After All! is a one-act comic opera with a libretto by Frank Desprez and music by Alfred Cellier. In its story, a man returns after many years abroad to seek his youthful sweetheart but finds that she has married his friend. Upon learning that she is no longer pleasant or attractive, he is grateful for his lucky escape and forgives his friend.

It was first performed at the Opera Comique under the management of Richard D'Oyly Carte, along with H.M.S. Pinafore and another short piece, Cups and Saucers, in December 1878; together with various operas, it ran until March 1880 and was revived in 1895–1897. It was given further revivals in London and on tour until at least 1909.

==Background and productions==
After All! premiered as a curtain raiser at the Opera Comique under the management of Richard D'Oyly Carte, accompanying H.M.S. Pinafore and another short piece, Cups and Saucers, from December 1878 to February 1880. During its original run, in 1879, Richard D'Oyly Carte, W. S. Gilbert and Arthur Sullivan broke up the "Comedy Opera Company" that they had formed in 1877 to present the Gilbert and Sullivan operas.

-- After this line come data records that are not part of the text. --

-- ==== Sys2Proof/Tests/Slice0.lean ====
section
/-!
SUPPORT. Tests: concrete states that meet the hypotheses of the statements (wit_…: at least one for each clause), ill-formed
instructions that the checks refuse, words that decode to the instructions for which they stand, and a few single effects.
-/

namespace Sys2Proof.Tests
set_option Elab.async false
open Sys2Proof.Machine

/-- A wave with sixteen granules, every lane at offset 0. -/
def w0 : Wave := { granules := 16, dx := lanesOf fun _ => 0 }
/-- A group of one wave on core 0, in its set 0. -/
def g0 : Group := { ep := { gran := 16 }, waves := 1, core := 0, phase := .resident, sets := ⟨[(0, { members := 1 })]⟩ }
/-- A context with the cores of cluster 0. -/
def c0 : Context := { depth := 1, cores := [(0, false), (1, false), (2, false), (3, false)], bindCount := 256 }
/-- A device with that wave alone. -/
def dev (w : Wave) (g : Group) : State :=
  { waves := ⟨[(0, w)]⟩, groups := ⟨[(0, g)]⟩, ctxs := ⟨[(0, c0)]⟩, launches := ⟨[(0, {})]⟩, nextGroup := 1, nextLaunch := 1 }
def s0 : State := dev w0 g0

theorem ready_of {s : State} {n : Nat} {os : List Opnd} {chk : Option Trap} (h : (prepare s n os chk).isNone = true) :
    Ready s n os chk := (prepare_eq_none s n os chk).mp (Option.isNone_iff_eq_none.mp h)

/-- The hypotheses of a statement over a table hold of an instruction in `s0`. -/
def met (i : Instr) (r : Option (Nat × List Opnd)) : Bool :=
  match r with
  | some (n, os) => i.wellFormed && (prepare s0 n os none).isNone
  | none => false

theorem issues_s0 : Issues s0 := .inr ⟨by decide, by decide⟩
theorem plainly_s0 : IssuesPlainly s0 := ⟨rfl, by decide, by decide⟩

theorem wit_integer_lane : ∀ i ∈ ([.iadd 1 2 3, .isub 127 0 0, .imul 1 2 3, .imulhI32 1 2 3, .imulhN32 1 2 3, .imin 1 2 3, .imax 1 2 3,
      .and 1 2 3, .or 1 2 3, .xor 1 2 3, .andn 1 2 3, .shl 1 2 3, .shr 1 2 3, .sar 1 2 3, .rot 1 2 3, .imad 1 2 3, .iabs 1 2,
      .ineg 1 2, .not 1 2, .clz 1 2, .popc 1 2, .brev 1 2, .mov 1 2, .bfxI32 1 2 3, .bfxN32 1 2 3, .bfi 1 2 3, .icvtI8 1 2,
      .icvtI16 1 2, .icvtI32 1 2, .iaddImm 1 2 2047, .shlImm 1 2 31, .movi 1 262143, .lih 1 65535, .vlid 1, .lperm 1 2 3,
      .iaddC16 63 31, .isubC16 1 2, .imulC16 1 2, .andC16 1 2, .orC16 1 2, .xorC16 1 2, .shlC16 1 2, .shrC16 1 2, .sarC16 1 2,
      .movC16 1 2, .iminC16 1 2, .imaxC16 1 2, .notC16Roltik1 1 2] : List Instr),
    met i ((Claims.integerLane s0 i).map fun r => (r.len, r.ops)) = true := by decide

theorem wit_integer_pair : ∀ i ∈ ([.iaddI64 2 4 6, .isubI64 2 4 6, .imulI64 126 0 0, .icvtI64 2 3] : List Instr),
    met i ((Claims.integerPair s0 i).map fun r => (4, r.ops)) = true := by decide

theorem wit_mask : ∀ i ∈ ([.icmpEq 1 2 3, .icmpLtI32 1 2 3, .icmpLtN32 15 2 3, .mand 1 2 3, .mor 1 2 3, .mxor 1 0 3, .mnot 1 2,
      .mmov 1 2] : List Instr),
    met i ((Claims.maskLane s0 i).map fun r => (4, r.ops)) = true := by decide

theorem wit_scalar : ∀ i ∈ ([.sadd 31 4 5, .ssub 3 4 5, .smul 3 4 5, .sand 3 4 5, .sor 3 4 5, .sxor 3 4 5, .sshl 3 4 5, .sshr 3 4 5,
      .smov 3 4, .scmpEq 3 4 5, .scmpLtI64 3 4 5, .scmpLtN64 3 4 5, .saddImm 3 4 32767, .sandImm 3 4 1, .sshlImm 3 4 63,
      .smovi 3 1048575, .slih 3 1, .mpop 3 1, .jsrr 3] : List Instr),
    met i ((Claims.scalar s0 i).map fun r => (4, r.ops)) = true := by decide

theorem wit_sel_and_vote : met (.sel 1 2 3) (some (4, opsBin 1 2 3)) = true ∧ met (.vote 1 2) (some (4, Claims.masks1 1 2)) = true := by
  decide

theorem wit_reduce : (∀ i ∈ ([.reduceAddI32 1 2, .reduceMaxI32 1 2, .reduceAddF32 1 2, .reduceMaxF32 1 2] : List Instr),
      met i ((Claims.reduce s0 i).map fun r => (4, opsUn r.1 r.2.1)) = true) ∧
    met (.reduceAddF64 2 4) (some (4, [{ field := 0, kind := .v2, reg := 2, dst := true },
      { field := 1, kind := .v2, reg := 4, src := some 0 }])) = true := by decide

/-- A wave whose handler takes every cause. -/
def wh : Wave := { w0 with tvec := BitVec.ofNat 64 (2 ^ 32 + 0x100) }
def sh : State := dev wh g0

theorem wit_transfers :
    (∀ i ∈ ([.br 1 8, .brsZ 4 8, .brsNz 4 8, .jmp 2, .ret 2] : List Instr),
      met i ((Claims.branch s0 i).map fun r => (4, r.ops)) = true) ∧
    met (.call 1 8) (some (4, [{ field := 1, kind := .m, reg := 1 }, { field := 7, kind := .v, reg := 127, dst := true }])) = true ∧
    (s0.w.granules ≤ 16 ∧ s0.w.pre = none) := by decide

/-- An odd jump target in lane 1 alone. -/
def sj : State := dev { wh with v := ⟨[(2, lanesOf fun l => if l = 1 then 7 else 8)]⟩ } g0
theorem wit_odd_target : (prepare sj 4 [{ field := 1, kind := .v, reg := 2, src := some 0 }] none).isNone = true ∧ sj.w.regen = [] ∧
    bit sj.w.active 1 = true ∧ (lane (sj.vaReg 2) 1).toNat % 2 = 1 ∧
    (∀ j, j < 1 → bit sj.w.active j = true → (lane (sj.vaReg 2) j).toNat % 2 = 0) ∧
    sj.toHandler sj.cur { cause := 0x02 } = true := by decide

theorem wit_lanes : (prepare s0 4 [] (if s0.w.handler then some (refusal 0x13) else none)).isNone = true ∧
    (prepare s0 4 [] none).isNone = true ∧ s0.w.live &&& ~~~s0.w.active = 0 ∧
    (let s := dev { w0 with dx := lanesOf fun l => if l = 5 then 4 else 0 } g0
     (prepare s 4 [] none).isNone = true ∧ s.w.live &&& ~~~s.w.active ≠ 0 ∧ s.w.here ≠ 0 ∧ s.w.ipc % 2 = 0) ∧
    met (.elect 0 1) (some (4, [{ field := 1, kind := .mw, reg := 1 }])) = true ∧ (s0.g.set 0).members.getLsbD s0.w.wid = true ∧
    bit s0.w.active 0 = true ∧
    (let s := dev { w0 with m := ⟨[(1, 0)]⟩, pre := some { pm := 1 } } g0
     s.w.active = 0 ∧ s.w.here ≠ 0 ∧ (prepare s 4 [{ field := 1, kind := .mw, reg := 1 }] none).isNone = true) := by decide

theorem wit_sets : (s0.g.set 1).members.getLsbD s0.w.wid = !true ∧ (s0.g.set 0).members.getLsbD s0.w.wid = !false ∧
    s0.w.phase = .run ∧ s0.w.handler = false ∧ (prepare s0 4 [] none).isNone = true ∧
    (sh.g.set 0).members.getLsbD sh.w.wid = true ∧ (sh.g.set 1).members.getLsbD sh.w.wid = false ∧ sh.w.regen = [] ∧
    sh.w.mbusy = 0 ∧ sh.w.sdeferred = ⟨[]⟩ ∧ sh.toHandler sh.cur { cause := 0x02 } = true := by decide

/-- Two waves of one group, of which the other has arrived, or not. -/
def sb (arrived : Bool) : State :=
  { waves := ⟨[(0, w0), (1, { w0 with wid := 1, phase := if arrived then .bar 0 0 none else .run })]⟩
    groups := ⟨[(0, { g0 with waves := 2, sets := ⟨[(0, { members := 3, arrived := if arrived then 2 else 0 })]⟩ })]⟩
    ctxs := ⟨[(0, c0)]⟩
    launches := ⟨[(0, { larrived := if arrived then [1] else [] })]⟩ }
theorem wit_barriers : ∀ b ∈ [true, false],
    let s := sb b
    let m := s.g.set 0
    m.members.getLsbD s.w.wid = true ∧ s.w.together = true ∧ s.w.handler = false ∧ (prepare s 4 [] none).isNone = true ∧
    s.w.here ≠ 0 ∧ s.w.regen = [] ∧ s.w.ipc % 2 = 0 ∧ s.w.storeQ = [] ∧ s.w.pending = [] ∧ s.w.remotes = [] ∧
    s.w.scanned = false ∧ (s.core s.g.core).l1 = [] ∧ s.g.admission = false ∧ s.g.stopReq = none ∧ s.cur ∈ s.wavesOf s.w.group ∧
    m.begun = false ∧ m.members.getLsbD s.w.wid = true ∧
    (if b then ∀ k, k < 16 → k ≠ s.w.wid → m.members.getLsbD k = true → m.arrived.getLsbD k = true
      else ∃ k, k < 16 ∧ k ≠ s.w.wid ∧ m.members.getLsbD k = true ∧ m.arrived.getLsbD k = false) ∧
    (s.launch s.g.launch).lbegun = false ∧ s.launchWaves s.g.launch = [0, 1] ∧
    (s.launch s.g.launch).larrived = if b then [1] else [] := by decide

The former directors of that company staged a rival version Pinafore, along with After All!, but their versions were not as popular as Carte's. Later, After All! played with the D'Oyly Carte Opera Company children's Pinafore (and In the Sulks), from February to March 1880; with The Mikado from November 1895 to March 1896; with The Grand Duke from April to July 1896; with The Mikado from July to August 1896; and with The Yeomen of the Guard from May to June 1897. The piece was also performed on tour on numerous occasions until at least 1909, including a 1908 touring revival. The piece contains only four songs, all of which were separately published (by Metzler), and the autograph score is held by the British Library.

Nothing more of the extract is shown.